Often times we are asked how the system is currently performing and issuing the sar command to take a look at the CPU could easily produce the following output; showing a clear indication that our CPU is overtaxed.
[oracle@wagner ~]$ sar -u 5 30 Linux 2.6.18-194.3.1.el5 (wagner) 07/13/2010 08:31:07 PM CPU %user %nice %system %iowait %steal %idle 08:31:12 PM all 0.40 0.00 1.40 0.00 0.00 98.20 08:31:17 PM all 10.58 0.00 31.54 1.80 0.00 56.09 08:31:22 PM all 11.98 0.00 88.02 0.00 0.00 0.00 08:31:27 PM all 13.80 0.00 86.20 0.00 0.00 0.00 08:31:32 PM all 12.35 0.00 87.65 0.00 0.00 0.00 08:31:37 PM all 11.38 0.00 88.62 0.00 0.00 0.00
From this point, it is a good idea to ask ourselves what is obviously happening on the system that would cause the system to go from 98.20 %idle to 0.00 %idle. From the above, it should be noted that we are also not waiting for any I/O as the %iowait is basically 0.00. Actually, the issue here is either the CPU running in system mode or the CPU running in user mode. The key here is to look at the processes that are consuming CPU resources and determine if there is anything we can do about it. Issuing a ps command such as the following, or using the top command, can quickly get us to the processes on the system that are consuming CPU resources.
[root@wagner ~]# ps -e -o pcpu,pid,user,args | sort -r | head %CPU PID USER COMMAND 8.1 6235 oracle sqlplus as sysdba 1.9 2862 root /usr/bin/Xorg :0 -br -audit 0 -auth /var/gdm/:0.Xauth -nolisten tcp vt7 0.8 3325 oracle ora_vktm_vm11r2 0.3 6260 root top 0.3 3226 root gnome-terminal 0.1 6236 oracle oraclevm11r2 (DESCRIPTION=(LOCAL=YES)(ADDRESS=(PROTOCOL=beq))) 0.1 3345 oracle ora_ckpt_vm11r2 0.1 3341 oracle ora_dbw0_vm11r2 0.1 3337 oracle ora_dia0_vm11r2
Clearly, the issue here is that someone has used SQLPlus to log into the database and issue some commands that are consuming a majority of the CPU resources. From here, we leave the operating system, log into the database (Oracle), and begin to investigate the appropriate objects to extract what this particular user is doing. Here is a quick SQL that can get you to that process, user, and SQL:
SQL> select sesion.process, sesion.username, sesion.osuser, sqlarea.sql_text from v$sqlarea sqlarea, v$session sesion where sesion.sql_hash_value = sqlarea.hash_value and sesion.sql_address = sqlarea.address and sesion.process = 6235; PROCESS USERNAME OSUSER SQL_TEXT -------- -------- -------- -------------------------------------------------- 6235 SYS oracle select a.*, b.* from dba_tables a, dba_tab_columns b
Obviously, this DBA doesn’t know what he/she is doing as they are producing a Cartesian product and really consuming CPU resources to get the result set. Maybe it’s time to talk to them and see exactly what they are trying to accomplish and then kill the process, rewrite the SQL, and hopefully go on to the next bottleneck. Not shown in the query, but very valuable, in the V$SQLAREA view there are two columns, CPU_TIME and ELAPSED_TIME that provide the microseconds of CPU time and elapsed time used by the SQL respectively. Together, with the assumed problem noticed by using sar should help you pinpoint CPU resource intensive processes. I say assumed here because we don’t want to spend our time messing with too many SQL statements that spike the CPU occasionally when they may only consume 5-10 microseconds of the CPU total.

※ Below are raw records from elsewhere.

-- ==== Sys2Proof/Tests/Slice0.lean ====
section
/-! SUPPORT. Tests: ill-formed commands that the check refuses, words written out bit by bit, steps with results taken from
the spec, and for every statement with hypotheses a state and operands that meet them (theorems `met_…`). -/

namespace Sys2Proof.Tests

open Sys2Proof Sys2Proof.Machine Sys2Proof.Reg

/-! ### Small states -/

/-- A hub that runs, as reset left its registers. -/
def hub0 : Hub := { State.reset.hub with power := .run }

/-- The state after reset with another hub. -/
def on (h : Hub) : State := { State.reset with hub := h }

/-- The last tick before the cycle number wraps. -/
def lastTick : Hub := { hub0 with sun := { hub0.sun with cycle := 0xFFFFFFFF, angle := 0xFFFF } }

/-- Port 0 in Type-C state `tc`. -/
def port0 (tc : Nat) : Hub := hub0.pwr 0 PORT_STATUS.tc_state tc


/-- Port 0 attached as source (7) or sink (4), with messaging on. -/
def talking (tc : Nat) : Hub := (port0 tc).pwr 0 PD_STATUS.power_role (if tc = 7 then 1 else 0)

/-- Supervisors A and B run, and port engine 3. -/
def hubE : Hub := ((hub0.wr ENG_STATUS.state_a 1).wr ENG_STATUS.state_b 1).wr PE_STATUS.halted 0

/-- Engine `e` changed, on a hub whose engines run. -/
def eng (e : Fin 18) (f : Engine → Engine) : State :=
  { hub := hubE, engines := State.reset.engines.set e (f State.reset.engines[e]), pending := [] }

/-- A general register of an engine set. -/
def setG (r : Fin 32) (v : Word) (x : Engine) : Engine := { x with regs := x.regs.set r v }

/-- A control register of an engine set. -/
def setC (n : Fin 16) (v : Word) (x : Engine) : Engine := { x with ctl := x.ctl.set n v }

/-! ### Ill-formed commands, one for each check -/

/-- A frame without data. -/
def frame0 : RxFrame :=
  { sop := .sop, id := 1, rev := .rev3, header := 0, extended := false, chunked := false, moreChunks := false, size := 0,
    data := [] }

theorem refused_word_zero : wellFormed (.add 16 0 0 0) = false := by decide

theorem refused_register_of_port_engine :
    wellFormed (.sub 3 16 0 0) = false ∧ wellFormed (.xor 3 0 16 0) = false ∧ wellFormed (.mul 3 0 0 16) = false ∧
      wellFormed (.neg 3 1 16) = false ∧ wellFormed (.ldw 3 16 1 0) = false ∧ wellFormed (.beq 3 1 16 0) = false ∧
      wellFormed (.lui 3 16 0) = false ∧ wellFormed (.jmpr 3 16) = false ∧ wellFormed (.mfc 3 16 0) = false ∧
      wellFormed (.mtc 3 16 1) = false ∧ wellFormed (.xor 16 0 31 16) = true := by decide

theorem refused_mask :
    wellFormed (.pushl 16 0) = false ∧ wellFormed (.popl 16 1) = false ∧ wellFormed (.pushh 16 0) = false ∧
      wellFormed (.poph 3 2) = false ∧ wellFormed (.pushl 3 2) = true ∧ wellFormed (.pushh 16 1) = true := by decide

theorem refused_operand :
    wellFormed (.addsp 16 2) = false ∧ wellFormed (.mfc 16 1 0x10) = false ∧ wellFormed (.mtc 16 1 0) = false ∧
      wellFormed (.mtc 16 1 12) = false ∧ wellFormed (.mtc 16 1 14) = false ∧
      wellFormed (.reservedEncoding 16 0xFC000000) = false ∧ wellFormed (.reservedEncoding 16 0) = true := by decide

theorem refused_frame :
    wellFormed (.acceptReceived 0 { frame0 with extended := true, size := 261 }) = false ∧
      wellFormed (.acceptReceived 0 { frame0 with extended := true, data := List.replicate 66 0 }) = false ∧
      wellFormed (.acceptReceived 0 { frame0 with extended := true, moreChunks := true }) = false ∧
      wellFormed (.acceptReceived 0 { frame0 with chunked := true }) = false ∧
      wellFormed (.acceptReceived 0 { frame0 with moreChunks := true }) = false ∧
      wellFormed (.acceptReceived 0 { frame0 with data := List.replicate 8 0 }) = false ∧
      wellFormed (.acceptReceived 0 frame0) = true := by decide

theorem refused_termination :
    wellFormed (.ccTerminationSeen 0 (.rp 0) .rd) = false ∧ wellFormed (.ccTerminationSeen 0 .rd (.rp 0)) = false ∧
      wellFormed (.watchDetection 0 .a (.rp 0)) = false ∧ wellFormed (.ccTerminationSeen 0 (.rp 1) .rd) = true := by decide

theorem refused_firmware_message :
    wellFormed (.fwMsgRx 1 false 31 []) = false ∧ wellFormed (.fwMsgRx 1 false 64 []) = false ∧
      wellFormed (.fwMsgRx 1 false 32 (List.replicate 33 0)) = false ∧
      wellFormed (.fwMsgRx 1 false 63 (List.replicate 32 0)) = true := by decide

/-! ### Words written out from the tables of chapter 11, field by field -/

theorem word_format_a :
    decodeBurjo 16 ((0b000000 : BitVec 6) ++ (0b00001 : BitVec 5) ++ (0b00010 : BitVec 5) ++ (0b11111 : BitVec 5) ++
      (0b00000 : BitVec 5) ++ (0b000001 : BitVec 6)) = some (.sub 16 1 2 31) ∧
    decodeBurjo 3 ((0b000001 : BitVec 6) ++ (0b00001 : BitVec 5) ++ (0b00010 : BitVec 5) ++ (0b00011 : BitVec 5) ++
      (0b00000 : BitVec 5) ++ (0b000110 : BitVec 6)) = some (.remu 3 1 2 3) ∧
    decodeBurjo 16 ((0b000000 : BitVec 6) ++ (0b00001 : BitVec 5) ++ (0b00010 : BitVec 5) ++ (0b00011 : BitVec 5) ++
      (0b00001 : BitVec 5) ++ (0b000001 : BitVec 6)) = none ∧
    decodeBurjo 16 ((0b000000 : BitVec 6) ++ (0b00001 : BitVec 5) ++ (0b00010 : BitVec 5) ++ (0b00011 : BitVec 5) ++
      (0b00000 : BitVec 5) ++ (0b000111 : BitVec 6)) = none := by decide

theorem word_format_i :
    decodeBurjo 16 ((0b001100 : BitVec 6) ++ (0b10000 : BitVec 5) ++ (0b00010 : BitVec 5) ++ (0x8001 : BitVec 16)) =
      some (.slti 16 16 2 0x8001) ∧
    decodeBurjo 16 ((0b001110 : BitVec 6) ++ (0b00001 : BitVec 5) ++ (0b00000 : BitVec 5) ++ (0x1234 : BitVec 16)) =
      some (.lui 16 1 0x1234) ∧
    decodeBurjo 16 ((0b010010 : BitVec 6) ++ (0b00001 : BitVec 5) ++ (0b00010 : BitVec 5) ++ (0x001F : BitVec 16)) =
      some (.sari 16 1 2 31) ∧
    decodeBurjo 16 ((0b010010 : BitVec 6) ++ (0b00001 : BitVec 5) ++ (0b00010 : BitVec 5) ++ (0x0020 : BitVec 16)) = none := by
  decide

theorem word_format_m :
    decodeBurjo 3 ((0b011001 : BitVec 6) ++ (0b00001 : BitVec 5) ++ (0b00010 : BitVec 5) ++ (0xFFFE : BitVec 16)) =
      some (.ldh 3 1 2 0xFFFE) ∧
    decodeBurjo 3 ((0b100001 : BitVec 6) ++ (0b00001 : BitVec 5) ++ (0b00010 : BitVec 5) ++ (0x0002 : BitVec 16)) =
      some (.sth 3 1 2 2) := by decide

theorem word_format_b :
    decodeBurjo 3 ((0b101100 : BitVec 6) ++ (0b00001 : BitVec 5) ++ (0b00010 : BitVec 5) ++ (0xFFFF : BitVec 16)) =
      some (.bltu 3 1 2 0xFFFF) ∧
    decodeBurjo 3 ((0b101110 : BitVec 6) ++ (0x2000001 : BitVec 26)) = some (.jmp 3 0x2000001) := by decide

theorem word_format_s :
    decodeBurjo 16 ((0b111110 : BitVec 6) ++ (0b00000 : BitVec 5) ++ (0b00011 : BitVec 5) ++ (0x8001 : BitVec 16)) =
      some (.poph 16 0x8001) ∧
    decodeBurjo 16 ((0b111110 : BitVec 6) ++ (0b10101 : BitVec 5) ++ (0b00110 : BitVec 5) ++ (0x0000 : BitVec 16)) =
      some (.callr 16 21) ∧
    decodeBurjo 3 ((0b111111 : BitVec 6) ++ (0b00111 : BitVec 5) ++ (0b00010 : BitVec 5) ++ (0x0007 : BitVec 16)) =
      some (.mtc 3 7 7) ∧
    decodeBurjo 3 ((0b111111 : BitVec 6) ++ (0b00000 : BitVec 5) ++ (0b00110 : BitVec 5) ++ (0x0000 : BitVec 16)) =
      some (.wait 3) := by decide

/-! ### Steps with the results of the tables of chapter 11 and of chapters 02, 05 and 12 -/

/-- What a register of an engine holds after a command. -/
def regAt (e : Fin 18) (r : Fin 32) : Host.Outcome State Fault Refusal → Option Word
  | .next t => some (regOf e r t)
  | _ => none

/-- What a test finds of the hub after a command. -/
def hubAt {α : Type} (f : Hub → α) : Host.Outcome State Fault Refusal → Option α
  | .next t => some (f t.hub)
  | _ => none

/-- Supervisor A with two operands in g1 and g2. -/
def two (a b : Word) : State := eng 16 fun x => setG 1 a (setG 2 b x)

theorem test_div_corner : regAt 16 3 (exec (.div 16 3 1 2) (two 0x80000000 0xFFFFFFFF)) = some 0x80000000 := by decide

theorem test_div_rounds_to_zero : regAt 16 3 (exec (.div 16 3 1 2) (two 0xFFFFFFF9 2)) = some 0xFFFFFFFD := by decide

theorem test_rem_sign_of_dividend : regAt 16 3 (exec (.rem 16 3 1 2) (two 0xFFFFFFF9 2)) = some 0xFFFFFFFF := by decide

theorem test_divu_by_zero : regAt 16 3 (exec (.divu 16 3 1 2) (two 0x1234 0)) = some 0xFFFFFFFF := by decide

theorem test_remu_by_zero : regAt 16 3 (exec (.remu 16 3 1 2) (two 0x1234 0)) = some 0x1234 := by decide

theorem test_neg_wraps : regAt 16 3 (exec (.neg 16 3 1) (two 0x80000000 0)) = some 0x80000000 := by decide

Now if these SQL statements are executed continually throughout the day then that would be another story and research is warranted.
Other things to think about / look at when using the sar command would be, as is the case with my system, is a low %idle (CPU totally being consumed) would/might indicate an under-powered CPU, not just the poorly written SQL statement. Always look at the %wio (percent of waiting on I/O) as this would/could indicate a SQL statement(s) doing too may I/Os and an opportunity to tune the SQL, add/remove indexes, or modify applications.
Because CPU utilization is one of the key indicators on the system that signals good or bad performance, constantly watching it for peaks and valleys is critical to a DBA’s understanding of their database system. The sar utility, while seemingly small and insignificant can and should be used to help initially determine if any high-level CPU resource usage is out of balance, potentially pointing to database processing that requires tuning.